- [WHAT THIS TASK INVOLVES]: Start to finish, reproduce the records below with nothing missing.

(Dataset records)
********

-- ==== Sys2Proof/Laws/PerInstr.lean ====
section
/-! SUPPORT. The per-instruction family `EncodesItsOp`: the top four bits of a command's word are the OP value that 30 R92
gives its mnemonic. One lemma per command. -/

namespace Sys2Proof.Laws.EncodesItsOp

/-- The OP value of a command (30 R92). -/
def op : Instr → BitVec 4
  | .wrreg _ _ _ => 0x1
  | .rdreg _ _ => 0x2
  | .wrlog _ _ _ _ => 0x3
  | .wrpos _ _ _ => 0x4
  | .setbri _ => 0x5
  | .setflen _ => 0x6
  | .setblen _ => 0x7
  | .setclr _ => 0x8
  | .selftest _ _ => 0x9
  | .rdtest _ => 0xA
  | .ldfmap _ _ => 0xB
  | .flashmap => 0xC

/-- The word of the command has its OP in bits 31:28. -/
def Statement (i : Instr) : Prop := opField (encode i) = op i

/-- The OP of a word laid out with a 16-bit field below SP. -/
theorem opField_half (a b : BitVec 4) (p : BitVec 16) (d : Byte) : opField (a ++ b ++ p ++ d) = a := by
  apply BitVec.eq_of_getLsbD_eq
  intro i hi
  simp only [opField, BitVec.getLsbD_extractLsb', BitVec.getLsbD_append, hi, decide_true, Bool.true_and]
  repeat' split
  all_goals first | omega | (congr 1; omega)

/-- The OP of a word that is its OP and a low field of 28 bits or less, zeros between. -/
theorem opField_low (n k : Nat) (h : n + k = 28) (a : BitVec 4) (z : BitVec n) (v : BitVec k) :
    opField (BitVec.cast (by omega) (a ++ z ++ v)) = a := by
  apply BitVec.eq_of_getLsbD_eq
  intro i hi
  simp only [opField, BitVec.getLsbD_extractLsb', BitVec.getLsbD_cast, BitVec.getLsbD_append, hi, decide_true,
    Bool.true_and]
  repeat' split
  all_goals first | omega | (congr 1; omega)

/-- The OP of a word with a target field and then two low fields of 16 bits together. -/
theorem opField_parts (n k : Nat) (h : n + k = 16) (a b : BitVec 4) (t : Byte) (z : BitVec n) (v : BitVec k) :
    opField (BitVec.cast (by omega) (a ++ b ++ t ++ z ++ v)) = a := by
  apply BitVec.eq_of_getLsbD_eq
  intro i hi
  simp only [opField, BitVec.getLsbD_extractLsb', BitVec.getLsbD_cast, BitVec.getLsbD_append, hi, decide_true,
    Bool.true_and]
  repeat' split
  all_goals first | omega | (congr 1; omega)

/-- The OP of a word with a target field and then one low field of 16 bits. -/
theorem opField_target (a b : BitVec 4) (t : Byte) (z : BitVec 16) : opField (a ++ b ++ t ++ z) = a := by
  apply BitVec.eq_of_getLsbD_eq
  intro i hi
  simp only [opField, BitVec.getLsbD_extractLsb', BitVec.getLsbD_append, hi, decide_true, Bool.true_and]
  repeat' split
  all_goals first | omega | (congr 1; omega)

theorem wrreg (tgt : Target) (ad dt : Byte) : Statement (.wrreg tgt ad dt) := (fields_of_append _ _ _ _ _).1

theorem rdreg (tgt : Target) (ad : Byte) : Statement (.rdreg tgt ad) := (fields_of_append _ _ _ _ _).1

theorem wrlog (sp : Space) (tgt : Target) (ix dt : Byte) : Statement (.wrlog sp tgt ix dt) :=
  (fields_of_append _ _ _ _ _).1

theorem wrpos (sp : Space) (pos : BitVec 16) (dt : Byte) : Statement (.wrpos sp pos dt) := opField_half _ _ _ _

theorem setbri (br : BitVec 3) : Statement (.setbri br) := opField_low 25 3 rfl _ _ _

theorem setflen (v : Bool) : Statement (.setflen v) := opField_low 27 1 rfl _ _ _

theorem setblen (v : Bool) : Statement (.setblen v) := opField_low 27 1 rfl _ _ _

theorem setclr (v : Bool) : Statement (.setclr v) := opField_low 27 1 rfl _ _ _

theorem selftest (tgt : Target) (v : Bool) : Statement (.selftest tgt v) := opField_parts 15 1 rfl _ _ _ _ _

theorem rdtest (tgt : Target) : Statement (.rdtest tgt) := opField_target _ _ _ _

theorem ldfmap (k : BitVec 16) (dt : Byte) : Statement (.ldfmap k dt) := opField_half _ _ _ _

theorem flashmap : Statement .flashmap := by
  unfold Statement
  decide

end Sys2Proof.Laws.EncodesItsOp
end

********

- [ANSWER SECTION]:
-- ==== Sys2Proof/Laws/PerInstr.lean ====
section
/-! SUPPORT. The per-instruction family `EncodesItsOp`: the top four bits of a command's word are the OP value that 30 R92
gives its mnemonic. One lemma per command. -/

namespace Sys2Proof.Laws.EncodesItsOp

/-- The OP value of a command (30 R92). -/
def op : Instr → BitVec 4
  | .wrreg _ _ _ => 0x1
  | .rdreg _ _ => 0x2
  | .wrlog _ _ _ _ => 0x3
  | .wrpos _ _ _ => 0x4
  | .setbri _ => 0x5
  | .setflen _ => 0x6
  | .setblen _ => 0x7
  | .setclr _ => 0x8
  | .selftest _ _ => 0x9
  | .rdtest _ => 0xA
  | .ldfmap _ _ => 0xB
  | .flashmap => 0xC

/-- The word of the command has its OP in bits 31:28. -/
def Statement (i : Instr) : Prop := opField (encode i) = op i

/-- The OP of a word laid out with a 16-bit field below SP. -/
theorem opField_half (a b : BitVec 4) (p : BitVec 16) (d : Byte) : opField (a ++ b ++ p ++ d) = a := by
  apply BitVec.eq_of_getLsbD_eq
  intro i hi
  simp only [opField, BitVec.getLsbD_extractLsb', BitVec.getLsbD_append, hi, decide_true, Bool.true_and]
  repeat' split
  all_goals first | omega | (congr 1; omega)

/-- The OP of a word that is its OP and a low field of 28 bits or less, zeros between. -/
theorem opField_low (n k : Nat) (h : n + k = 28) (a : BitVec 4) (z : BitVec n) (v : BitVec k) :
    opField (BitVec.cast (by omega) (a ++ z ++ v)) = a := by
  apply BitVec.eq_of_getLsbD_eq
  intro i hi
  simp only [opField, BitVec.getLsbD_extractLsb', BitVec.getLsbD_cast, BitVec.getLsbD_append, hi, decide_true,
    Bool.true_and]
  repeat' split
  all_goals first | omega | (congr 1; omega)

/-- The OP of a word with a target field and then two low fields of 16 bits together. -/
theorem opField_parts (n k : Nat) (h : n + k = 16) (a b : BitVec 4) (t : Byte) (z : BitVec n) (v : BitVec k) :
    opField (BitVec.cast (by omega) (a ++ b ++ t ++ z ++ v)) = a := by
  apply BitVec.eq_of_getLsbD_eq
  intro i hi
  simp only [opField, BitVec.getLsbD_extractLsb', BitVec.getLsbD_cast, BitVec.getLsbD_append, hi, decide_true,
    Bool.true_and]
  repeat' split
  all_goals first | omega | (congr 1; omega)

/-- The OP of a word with a target field and then one low field of 16 bits. -/
theorem opField_target (a b : BitVec 4) (t : Byte) (z : BitVec 16) : opField (a ++ b ++ t ++ z) = a := by
  apply BitVec.eq_of_getLsbD_eq
  intro i hi
  simp only [opField, BitVec.getLsbD_extractLsb', BitVec.getLsbD_append, hi, decide_true, Bool.true_and]
  repeat' split
  all_goals first | omega | (congr 1; omega)

theorem wrreg (tgt : Target) (ad dt : Byte) : Statement (.wrreg tgt ad dt) := (fields_of_append _ _ _ _ _).1

theorem rdreg (tgt : Target) (ad : Byte) : Statement (.rdreg tgt ad) := (fields_of_append _ _ _ _ _).1

theorem wrlog (sp : Space) (tgt : Target) (ix dt : Byte) : Statement (.wrlog sp tgt ix dt) :=
  (fields_of_append _ _ _ _ _).1

theorem wrpos (sp : Space) (pos : BitVec 16) (dt : Byte) : Statement (.wrpos sp pos dt) := opField_half _ _ _ _

theorem setbri (br : BitVec 3) : Statement (.setbri br) := opField_low 25 3 rfl _ _ _

theorem setflen (v : Bool) : Statement (.setflen v) := opField_low 27 1 rfl _ _ _

theorem setblen (v : Bool) : Statement (.setblen v) := opField_low 27 1 rfl _ _ _

theorem setclr (v : Bool) : Statement (.setclr v) := opField_low 27 1 rfl _ _ _

theorem selftest (tgt : Target) (v : Bool) : Statement (.selftest tgt v) := opField_parts 15 1 rfl _ _ _ _ _

theorem rdtest (tgt : Target) : Statement (.rdtest tgt) := opField_target _ _ _ _

theorem ldfmap (k : BitVec 16) (dt : Byte) : Statement (.ldfmap k dt) := opField_half _ _ _ _

theorem flashmap : Statement .flashmap := by
  unfold Statement
  decide

end Sys2Proof.Laws.EncodesItsOp
end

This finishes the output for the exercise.